Ostensibly the rebellion by the lower ranking soldiers in February that year was over pay and conditions, but there was an element of frustration that border guard officers were promoted from the rank of the mainstream army, and there was little opportunity for promotion for rank and file border guard soldiers. After the oficers announced that they were refusing to negotiate, a bloody and viscious mutiny began that saw the sytematic targeting of officers and their families.
The two day rebellion was only ended after the prime minister offered to negotiate with the mutineers but at the same time warning that she would use any means necessary to take back the military base if the soldiers didn't surrender.
After the soldiers had surrendered, the full extent of the carnage became clear and army officers passions were high. The video that started the ban featured the Bangladeshi prime minister discussing her offer to nogotiate with murderers and worse still many officers believed that the delay caused by the negotiations led to the death of more of their colleagues and their wives.

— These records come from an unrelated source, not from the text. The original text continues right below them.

/-- What an instruction that has issued still has to do when it completes (R92, R93). -/
inductive Effect where
  /-- Nothing but the counters. -/
  | none
  /-- Results formed from operands read at issue. -/
  | writes (ws : List WaveWrite)
  /-- A function operation (R190): past its decision point or not, its writes to function registers, its results. -/
  | fn (decided : Bool) (regs results : List WaveWrite)
  /-- LD (R258): destination, `.s`, whether it fills L1 (R256). -/
  | load (c : MemCap) (d : Nat) (sx fill : Bool)
  /-- ST (R258). -/
  | store (c : MemCap)
  /-- ATOM and ATOMN (R262); the old values go to `ret`. -/
  | atomic (c : MemCap) (op : Nat) (ret : Option Nat)
  /-- CAS on global memory (R263). -/
  | cas (c : MemCap) (d : Nat)
  /-- LDK .glb (R260). -/
  | ldk (c : MemCap) (d : Nat)
  /-- TRANS (R266). -/
  | trans (n : Nat) (va : DWord)
  /-- CPSM (R282). -/
  | cpsm (c : MemCap) (dst : Nat)
  /-- WOREL (R284): unit count, from the captured address. -/
  | worel (c : MemCap) (units : Nat)
  /-- A committed copy batch (R271), with the barrier object it reports to, the bytes it declares, and the physical addresses of
  poisoned units that it has copied (R272). -/
  | batch (copies : List CpaCopy) (obj : Option Nat) (bytes : Nat) (ecc : List Nat)
  /-- BARR with release order, waiting for the wave's earlier accesses (R278). -/
  | barr (off arrivals : Nat) (scope : Nat)
  /-- TLD (R299). -/
  | tld (t : Nat) (cfg : Word) (org : List Int)
  /-- Writes of an engine that are still to be made: those of TST, ACCST and ACCQ (R296); whether every page must be
  write-once. -/
  | stores (wo : Bool) (items : List StoreItem)
  /-- MMA, MMAS and MMAT (R304, R306, R307): operands as read at issue, the metadata bytes of A for MMAS,
  accumulator address, whether the block starts from zero. -/
  | mma (a b : TileSnap) (sparse : Option (List Byte)) (addr : Nat) (z : Bool)
  /-- MMAX that waits for its partners (R309, R310): the A tile of an even core, this core's B tile, accumulator address,
  `.z`, and the number of this MMAX in the group. -/
  | mmax (a : Option TileSnap) (b : TileSnap) (addr : Nat) (z : Bool) (j : Nat)
  /-- ACCLD (R311): descriptor, accumulator address, origin, rows, columns, type. -/
  | accld (td addr : Nat) (i0 i1 : Int) (rows cols ty : Nat)
  /-- ACCST (R311): as ACCLD, with the rounding mode. -/
  | accst (td addr : Nat) (i0 i1 : Int) (rows cols ty mode : Nat)
  /-- ACCQ (R312): descriptor, address, type, mode, scale, seed. -/
  | accq (td addr ty mode : Nat) (scale seed : Word)
  /-- TTRL (R303). -/
  | ttrl (d td : Nat)
  /-- TSCL (R313): address, rows, columns, factor, `.i2f`. -/
  | tscl (addr rows cols : Nat) (f : Word) (i2f : Bool)
  /-- RAST (R330): bucket handle and grid handle, pages that the driver has declined to it (R438), what its writes release,
  whether the bucket's list has been found to name the grid. -/
  | rast (bucket grid : Word) (dropped : List Nat) (vc : Vec) (listed : Bool)
  /-- RAYQ (R341): query slot, the rays of the active lanes (eight words each), structure address, `.any`. -/
  | rayq (q : Nat) (rays : List (Nat × List Word)) (top : DWord) (any : Bool)
  deriving DecidableEq, Repr

/-- How far the accesses of an outstanding instruction have come (R227, R229, R232). -/
inductive Wait where
  /-- Nothing stands in the way. -/
  | ready
  /-- Held by a translation fault that has been reported to the driver with this tag (R229, R432). -/
  | fault (va : DWord) (tag : Word)
  /-- Refused by a home whose generation is newer; walks again at this clock (R227). -/
  | retry (clock : Nat)
  /-- A declined fault: the access writes nothing (R396). -/
  | declined (va : DWord)
  deriving DecidableEq, Repr
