-- ==== Sys2Proof/Machine/Access.lean ====
section
/-! DEFINITION. Storage as the accesses of waves and engines meet it: the scratchpad and its live objects, the
on-chip map, and one access at its home, with generations, frame records, moves, seals, leases, bindings, replicas
and the host bridge (R220, R222, R227, R237, R241 to R253, R376 to R378). -/

namespace Sys2Proof.Machine

/-! ### Scratchpad, live objects, bindings (R244 to R247, R274) -/

/-- Does `[a, a+n)` meet `[b, b+m)`? -/
def meets (a n b m : Nat) : Bool := a < b + m && b < a + n

/-- The 16 bytes of a live object (R274). -/
def BarrierObj.content (o : BarrierObj) : List Byte :=
  toBytes o.expcnt.toNat 2 ++ [0, 0] ++ toBytes o.arrcnt.toNat 2 ++ toBytes o.phase.toNat 2 ++
    toBytes o.expbytes.toNat 4 ++ toBytes o.arrbytes.toNat 4

/-- The live object at an offset of a group, if there is one. -/
def State.findObj (s : State) (c g off : Nat) : Option BarrierObj :=
  (s.core c).objs.find? fun o => o.gslot == g && o.off == off

/-- Does a range of a group's scratchpad hold a byte of a live object? -/
def State.hitsObj (s : State) (c g off n : Nat) : Bool :=
  (s.core c).objs.any fun o => o.gslot == g && meets off n o.off 16

/-- Reads bytes at a physical scratchpad offset. -/
def State.spadRead (s : State) (c at_ n : Nat) : List Byte := cgetList (s.core c).spad at_ n

/-- Marks the lines of a binding that a write at a physical scratchpad offset touches (R247). -/
def Binding.touch (b : Binding) (base at_ n : Nat) : Binding :=
  let p0 := base + 1024 * b.spoff
  if meets at_ n p0 (256 * b.len) then
    let lines := (List.range n).map fun i => (at_ + i - p0) / 128
    { b with dirty := lines.foldl sput b.dirty }
  else b

/-- Writes bytes at a physical scratchpad offset, by the device itself. -/
def State.spadPut (s : State) (c at_ : Nat) (bs : List Byte) : State :=
  let x := s.core c
  s.setCore c { x with
    spad := csetList x.spad at_ bs,
    smap := x.smap.map fun b => b.touch (s.group c b.grp).spadBase at_ bs.length }

/-- Writes bytes of a group's scratchpad, by any means other than the instructions and completions of barrier objects:
bytes of a live object keep their value (R274). -/
def State.spadWrite (s : State) (c g off : Nat) (bs : List Byte) : State :=
  let base := (s.group c g).spadBase
  if s.hitsObj c g off bs.length then
    (List.range bs.length).foldl
      (fun s i => if s.hitsObj c g (off + i) 1 then s else s.spadPut c (base + off + i) [bs.getD i 0]) s
  else s.spadPut c (base + off) bs

/-- Replaces a live object and the bytes that show it. -/
def State.putObj (s : State) (c : Nat) (o : BarrierObj) : State :=
  let x := s.core c
  (s.setCore c { x with objs := x.objs.map fun p => if p.gslot == o.gslot && p.off == o.off then o else p }).spadPut c
    ((s.group c o.gslot).spadBase + o.off) o.content

/-! ### The on-chip map (R241, R243) -/

/-- What an on-chip address names. -/
inductive ChipPlace where
  /-- Byte `f` of a wave's register window. -/
  | window (core slot f : Nat)
  /-- Scratchpad. -/
  | spad (core off : Nat)
  /-- Tile registers. -/
  | tile (core off : Nat)
  /-- Accumulator memory. -/
  | acc (core off : Nat)
  /-- Sparsity side memory. -/
  | side (core off : Nat)
  /-- A Geode. -/
  | geode (die g off : Nat)
  /-- A reserved offset. -/
  | reserved
  deriving DecidableEq, Repr

/-- The layout of R241: four dies of 1 GiB from 2^38 on. -/
def chipPlace (pa : Nat) : ChipPlace :=
  let d := pa / 2 ^ 30 % 4
  let o := pa % 2 ^ 30
  if o < 0x30000000 then .window (96 * d + o / 0x800000) (o % 0x800000 / 0x20000) (o % 0x20000)
  else if o < 0x36000000 then
    let c := 96 * d + (o / 0x100000 - 768)
    let r := o % 0x100000
    if r < 0x80000 then .spad c r
    else if r < 0xC0000 then .tile c (r % 0x40000)
    else if r < 0xE0000 then .acc c (r % 0x20000)
    else if r < 0xE4000 then .side c (r % 0x4000)
    else .reserved
  else if 0x38000000 ≤ o && o < 0x3A000000 then .geode d (o / 0x200000 - 448) (o % 0x200000)
  else .reserved

/-- The word of a wave's rounded footprint at word index `i` (R241). -/
def Wave.footWord (w : Wave) (i : Nat) : Word :=
  let r := i / w.width
  let L := i % w.width
  if r < w.vregs then cget w.v (64 * r + L)
  else if r < w.vregs + w.pwords then cget w.pool (64 * (r - w.vregs) + L)
  else cget w.slack i

/-- Writes the word of a wave's rounded footprint at word index `i`. -/
def Wave.setFootWord (w : Wave) (i : Nat) (x : Word) : Wave :=
  let w := { w with vbad := sdel w.vbad i }
  let r := i / w.width
  let L := i % w.width
  if r < w.vregs then { w with v := cset w.v (64 * r + L) x }
  else if r < w.vregs + w.pwords then { w with pool := cset w.pool (64 * (r - w.vregs) + L) x }
  else { w with slack := cset w.slack i x }

/-- Bytes of a slot under a value of GCFG (R317). -/
def slotBytes (gcfg : Word) : Nat := 16384 * (bits gcfg 3 0 + 1)

/-- Does a store at byte `o` of a Geode draw PROTECTION 14: in bytes 0 to 127 of a header, or in a slot that is not SHADING
(R320)? -/
def State.geodeShut (s : State) (d g o : Nat) : Bool :=
  let x := s.die d
  let sz := slotBytes x.gcfg
  let slot := tget { serial := 0, grid := none, vc := [] } (tget Geode.reset x.geodes g).slots (o / sz)
  let shading : Bool := match slot.grid.bind fun h => tfind x.grids h with
    | some gr => gr.state == 2
    | none => false
  o % sz < 128 || decide (bits x.gcfg 16 10 ≤ o / sz) || !shading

In the YouTube video, soldiers are heard vehemently remonstrating with Sheikh Hasina and at times jeering and shouting so loudly, she could not make herself heard.
As soon as an extract of the meeting was posted on YouTube, the Bangladesh Telecommunications Regulatory commision decided that the only way that they could block access to the inflammatory video was to place an indefinite blanket ban on YouTube, announcing thatr it was doing so in "the public interest".
Too often, when a government says it is acting to censor in the national interest its actions are usually self-serving. However, the ban should be taken in context. The military in Bangladesh consider themselves to be an inportant part of the political process, and in previous years have stepped in to take over the government in numerous coups. Sheikh Hasina herself has also faced assasination attempts in the past, arrest on bogus charges and was only narrowly elected to the post of prime minister.
Sheikh Hasina's fragile democratically elected government was only 2 months old, but a national address during the coup sent an important message to the military, and the world at large, that she was in control of the negotiations, and not the military. It's Tubeoxy's view that the ban, whilst being undesirable, was probably understandable in the circumstances.